*** DATA EXTRACT Section Begins ***
-- ==== Sys2Proof/Certificates/Slice0/Obligations.lean ====
section
/-! DEFINITION. The statements for the provers. -/

open Sys2Proof Sys2Proof.Machine

/-! ## Instructions that act lane by lane in their group -/

/-- Integer arithmetic: every acting lane whose operands are there gets the exact result, wrapped, clamped or selected as the
instruction says; nothing else changes (R170-R176). -/
def Obligations.IntegerArithmetic : Prop :=
  ∀ i f out, arithForm i = some (f, out) → ∀ s : State, f.admitted s →
    s.lanewise i f.gd f.ready (fun _ e _ => e.next) (f.effect out)

/-- Logic, shifts, bit counts, fields, MOV, MOVI, PSET and ISETP (R95, R96, R99, R177-R181). That a MOV of several registers
carries the poison of any of them to each is the model's choice (log 81). -/
def Obligations.LogicAndMoves : Prop :=
  ∀ i f out, bitForm i = some (f, out) → ∀ s : State, f.admitted s →
    s.lanewise i f.gd f.ready (fun _ e _ => e.next) (f.effect out)

/-- Floating-point arithmetic, comparison and conversion in which no lane raises a flag that FCTL enables: the result, AMAX and
FLAGS (R152-R154, R160, R182-R195). -/
def Obligations.FloatingPoint : Prop :=
  ∀ i f out, floatForm i = some (f, out) → ∀ s : State, f.admitted s →
    s.lanewise i f.gd (fun g e l => f.ready g e l ∧ f.raised out g l &&& g.fctl = 0) (fun _ e _ => e.next) (f.effectF out)

/-- QCVT with no enabled flag: the packed elements, lowest first, each rounded after division by 2 to the scale; only elements of
registers that are not poisoned enter AMAX (R160, R194). -/
def Obligations.QuantizingConversion : Prop :=
  ∀ (s : State) gd d a b rnd ty, let t := FType.ofCode ty.toNat
    let n := if ty.toNat ≤ 2 then 2 else 4
    let elems (g : Group) (l : Nat) : List Slot := slotsOf g l (match resolve g l a n with | .ok r => r | .error _ => .null) n
    let res (g : Group) (l : Nat) : List FRes :=
      (elems g l).map fun x => qcvtElem t (RMode.ofCode rnd.toNat) (fp32 x.val) (g.val l b 1 % 256)
    let raised (g : Group) (l : Nat) : FFlags := (res g l).foldl (fun f r => f ||| r.flags) 0
    s.lanewise (.qcvt gd d a b rnd ty) gd
      (fun g _ l => g.has l a n ∧ g.has l b 1 ∧ g.room l d 1 ∧ raised g l &&& g.fctl = 0) (fun _ e _ => e.next)
      fun g _ h l =>
        let amax := ((elems g l).filter fun x => !x.poison).foldl (fun m x => amaxStep m (fp32 x.val)) (h.thread l).amax
        ({ h.updThread l (fun t => { t with amax := amax }) with flags := h.flags ||| raised g l }).put g l d 1
          (((res g l).zipIdx.map fun (x : FRes × Nat) => x.1.bits * 2 ^ (t.width * x.2)).sum) (joinPoison [g.opnd l a n, g.opnd l b 1])

/-- SEL, PLOP, P2V and V2P; MOVG: the source lane's value goes into the G register once, and where the source lane does not issue,
the register becomes Void (R97, R98, R100, R101). That MOVG leaves the register where no member issues, and that a SEL of several
registers carries the poison of any of them to each, are the model's choices (log 80, 81). -/
def Obligations.SelectsAndPredicates : Prop :=
  (∀ s : State,
     (∀ gd d a b (size neg : BitVec 1) (pc : BitVec 3), let w := 2 ^ size.toNat
       s.lanewise (.sel gd d a b size neg pc) gd (fun g _ l => g.has l a w ∧ g.has l b w ∧ g.room l d w) (fun _ e _ => e.next)
         fun g _ h l =>
           let x := if ((h.thread l).pred pc.toNat != (neg == 1)) then g.opnd l a w else g.opnd l b w
           h.put g l d w x.val (x.poison, x.pt)) ∧
     (∀ gd (op pd pa pb : BitVec 3), s.lanewise (.plop gd op pd pa pb) gd (fun _ _ _ => True) (fun _ e _ => e.next)
       fun _ _ h l =>
         let p := (h.thread l).pred pa.toNat
         let q := (h.thread l).pred pb.toNat
         h.updThread l fun t => t.setPred pd.toNat (match op.toNat with
           | 0 => p && q | 1 => p || q | 2 => p != q | 3 => p && !q | 4 => p || !q | _ => p == q)) ∧
     (∀ gd d, s.lanewise (.p2v gd d) gd (fun g _ l => g.room l d 1) (fun _ e _ => e.next)
       fun g _ h l => h.put g l d 1 ((h.thread l).preds.toNat + 2 ^ 7)) ∧
     (∀ gd a (mask : BitVec 7), s.lanewise (.v2p gd a mask) gd (fun g _ l => g.has l a 1 ∧ (mask = 0 ∨ g.clean l a 1))
       (fun _ e _ => e.next)
       fun g _ h l => h.updThread l fun t =>
         { t with preds := (t.preds &&& ~~~mask) ||| (BitVec.ofNat 7 (g.val l a 1) &&& mask) })) ∧
  (∀ (s : State) gd d a (first : BitVec 1) (lane : BitVec 5),
     let src (g : Group) (e : Entry) : Nat := if first = 1 then (actLanes g e gd).headD lane.toNat else lane.toNat
     s.lanewise (.movg gd d a first lane) gd
       (fun g e _ => g.room (src g e) d 1 ∧ (src g e ∈ actLanes g e gd → g.has (src g e) a 1)) (fun _ e _ => e.next)
       fun g e h l =>
         if src g e ∈ actLanes g e gd then
           if l = src g e then h.put g l d 1 (g.opnd l a 1).val ((g.opnd l a 1).poison, (g.opnd l a 1).pt) else h
         else markRef h (src g e) (g.dst (src g e) d 1) 1 .void)

/-- WBASE, IXSET and IXADD (R102, R103); EMPTY makes its registers Void and keeps their values, TFULL tests a state without
reading (R106, R107). -/
def Obligations.WindowIndexAndStates : Prop :=
  (∀ s : State,
    (∀ gd a (rel : BitVec 1) (delta : BitVec 16),
      let new (g : Group) (l : Nat) : Int :=
        (if rel = 1 then ((g.thread l).wb : Int) else 0) + asSigned (g.val l a 1) + delta.toInt
      s.lanewise (.wbase gd a rel delta) gd
        (fun g _ l => g.clean l a 1 ∧ new g l % 8 = 0 ∧ 0 ≤ new g l ∧ new g l ≤ (g.allot : Int) - 8) (fun _ e _ => e.next)
        fun g _ h l => h.updThread l fun t => { t with wb := (new g l).toNat }) ∧
    (∀ gd a (imm : BitVec 32), s.lanewise (.ixset gd a imm) gd (fun g _ l => g.clean l a 1) (fun _ e _ => e.next)
      fun g _ h l => h.updThread l fun t => { t with ix := BitVec.ofNat 10 (g.val l a 1 + imm.toNat) }) ∧
    (∀ gd a (imm : BitVec 32), s.lanewise (.ixadd gd a imm) gd (fun g _ l => g.clean l a 1) (fun _ e _ => e.next)
      fun g _ h l => h.updThread l fun t => { t with ix := BitVec.ofNat 10 (t.ix.toNat + g.val l a 1 + imm.toNat) })) ∧
  (∀ s : State,
    (∀ gd d (size : BitVec 2), s.lanewise (.empty gd d size) gd (fun g _ l => g.room l d (2 ^ size.toNat)) (fun _ e _ => e.next)
      fun g _ h l => markRef h l (g.dst l d (2 ^ size.toNat)) (2 ^ size.toNat) .void) ∧
    (∀ gd a (test : BitVec 2) (pd : BitVec 3),
      s.lanewise (.tfull gd a test pd) gd (fun g _ l => ∃ r, resolve g l a 1 = .ok r) (fun _ e _ => e.next)
        fun g _ h l =>
          let st := match resolve g l a 1 with
            | .ok r => ((slotsOf g l r 1).headD Slot.zero).st
            | .error _ => .full
          h.updThread l fun t => t.setPred pd.toNat (match test.toNat with
            | 0 => st == .full | 1 => st == .pending | _ => st == .void)))

/-- SWR writes each writable special register as its chapter says, raises MODE_ALIAS for AW in matrix mode and PRIVILEGE for a register that
only reads; SRD brings what Table 4 of R86 says of each register, where the spec states it for the thread, and TIME device time (R86,
R104, R105, R152, R159, R204, R205, R335, R347, R362; what it does not state for the controller is free, log 23). -/
def Obligations.SpecialRegisters : Prop :=
  ∀ s : State,
    (∀ gd a (sr : BitVec 16), SReg.writable sr = true →
      s.lanewise (.swr gd a sr) gd
        (fun g _ l => g.clean l a (SReg.regs sr) ∧ (sr = 0x0C → (g.thread l).mx = false)) (fun _ e _ => e.next)
        fun g _ h l =>
          let v := g.val l a (SReg.regs sr)
          match sr.toNat with
          | 0x0B => h.updThread l fun t => { t with ix := BitVec.ofNat 10 v }
          | 0x0C => h.updThread l fun t => { t with aw := BitVec.ofNat 4 (v / 64) }
          | 0x0D => h.updThread l fun t => { t with mt := v.testBit 1 }
          | 0x0E => { h with flags := BitVec.ofNat 5 v }
          | 0x0F => { h with fctl := BitVec.ofNat 5 v }
          | 0x10 => h.updThread l fun t => { t with amax := amaxWrite (BitVec.ofNat 32 v) }
          | _ => h.updThread l fun t => { t with trappc := BitVec.ofNat 64 (v % 2 ^ 56 - v % 8) }) ∧
    (∀ gd a (sr : BitVec 16) c t g e v, s.issues c t g e → s.handled c t e v → (∀ l ∈ lanesOf e.mask, l < g.lanes.length) →
      (SReg.writable sr = false → ∃ s', exec (.swr gd a sr) s = .next s' ∧
        s.traps s' c g e (actLanes g e gd) (fun _ => ⟨.privilege, 0, (encode (.swr gd a sr)).getD 0⟩) v) ∧
      (sr = 0x0C → (∀ l ∈ actLanes g e gd, g.clean l a 1 ∧ (g.thread l).mx = true) → ∃ s', exec (.swr gd a sr) s = .next s' ∧
        s.traps s' c g e (actLanes g e gd) (fun _ => ⟨.modeAlias, 0, 0⟩) v)) ∧
    (∀ gd d (sr : BitVec 16) c t g e, s.issues c t g e → (∀ l ∈ actLanes g e gd, g.room l d (SReg.regs sr)) →
      let team (v : Nat) : Option Nat := if c.tid = 0 then none else some v
      let context (f : Ctx → Nat) : Option Nat := (s.ctx? t.ctx).map f
      let reads (l : Nat) : Option Nat :=
        let th := g.thread l
        match sr.toNat with
        | 0x00 => some l
        | 0x01 => some c.grp
        | 0x02 => team t.team
        | 0x03 => team t.grid.toNat
        | 0x04 => some t.groups.length
        | 0x05 => some g.role
        | 0x06 => team t.quad
        | 0x07 => team t.core
        | 0x08 => team (t.core / 4)
        | 0x09 => some th.wb
        | 0x0A => some g.allot
        | 0x0B => some th.ix.toNat
        | 0x0C => some (64 * th.aw.toNat)
        | 0x0D => some (th.mx.toNat + 2 * th.mt.toNat + 2 ^ 9 * th.scaled.toNat + 2 ^ 10 * th.shape.toNat + 2 ^ 12 * th.mtype.toNat)
        | 0x0E => some g.flags.toNat
        | 0x0F => some g.fctl.toNat
        | 0x10 => some th.amax.toNat
        | 0x11 => some (s.time.toNat % 2 ^ 32)
        | 0x12 => some (s.time.toNat / 2 ^ 32)
        | 0x13 => team t.cls.toNat
        | 0x14 => context Ctx.wear
        | 0x15 => some th.trapc.toNat
        | 0x16 => some th.trappc.toNat
        | 0x17 => some th.trapa.toNat
        | 0x18 => some ((t.ifr.filter t.fwBit).length + 2 ^ 16 * (512 - t.ifr.length) + 2 ^ 30 * t.rp.toNat + 2 ^ 31 * t.ft.toNat)
        | 0x19 => team t.ctx.toNat
        | 0x1A => context fun x => 2 ^ 8 + x.minor
        | _ => none
      ∃ (s' : State) (v : Nat → Nat), exec (.srd gd d sr) s = .next s' ∧ (∀ l x, reads l = some x → v l = x) ∧
        State.spread { s with fresh := s.fresh + 1 } s' c g e (actLanes g e gd) (fun _ => e.next) fun h l =>
          h.put g l d (SReg.regs sr) (v l)) ∧
    (∀ gd d, s.lanewise (.time gd d) gd (fun g _ l => g.room l d 2) (fun _ e _ => e.next)
      fun g _ h l => h.put g l d 2 s.time.toNat)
*** DATA EXTRACT Section Ends ***
Set down each line exactly as it appears, starting at the top of the data and ending at the line containing "def Obligations.IntegerArithmetic : Prop", and include no other lines.

## RESULT
-- ==== Sys2Proof/Certificates/Slice0/Obligations.lean ====
section
/-! DEFINITION. The statements for the provers. -/

open Sys2Proof Sys2Proof.Machine

/-! ## Instructions that act lane by lane in their group -/

/-- Integer arithmetic: every acting lane whose operands are there gets the exact result, wrapped, clamped or selected as the
instruction says; nothing else changes (R170-R176). -/
def Obligations.IntegerArithmetic : Prop :=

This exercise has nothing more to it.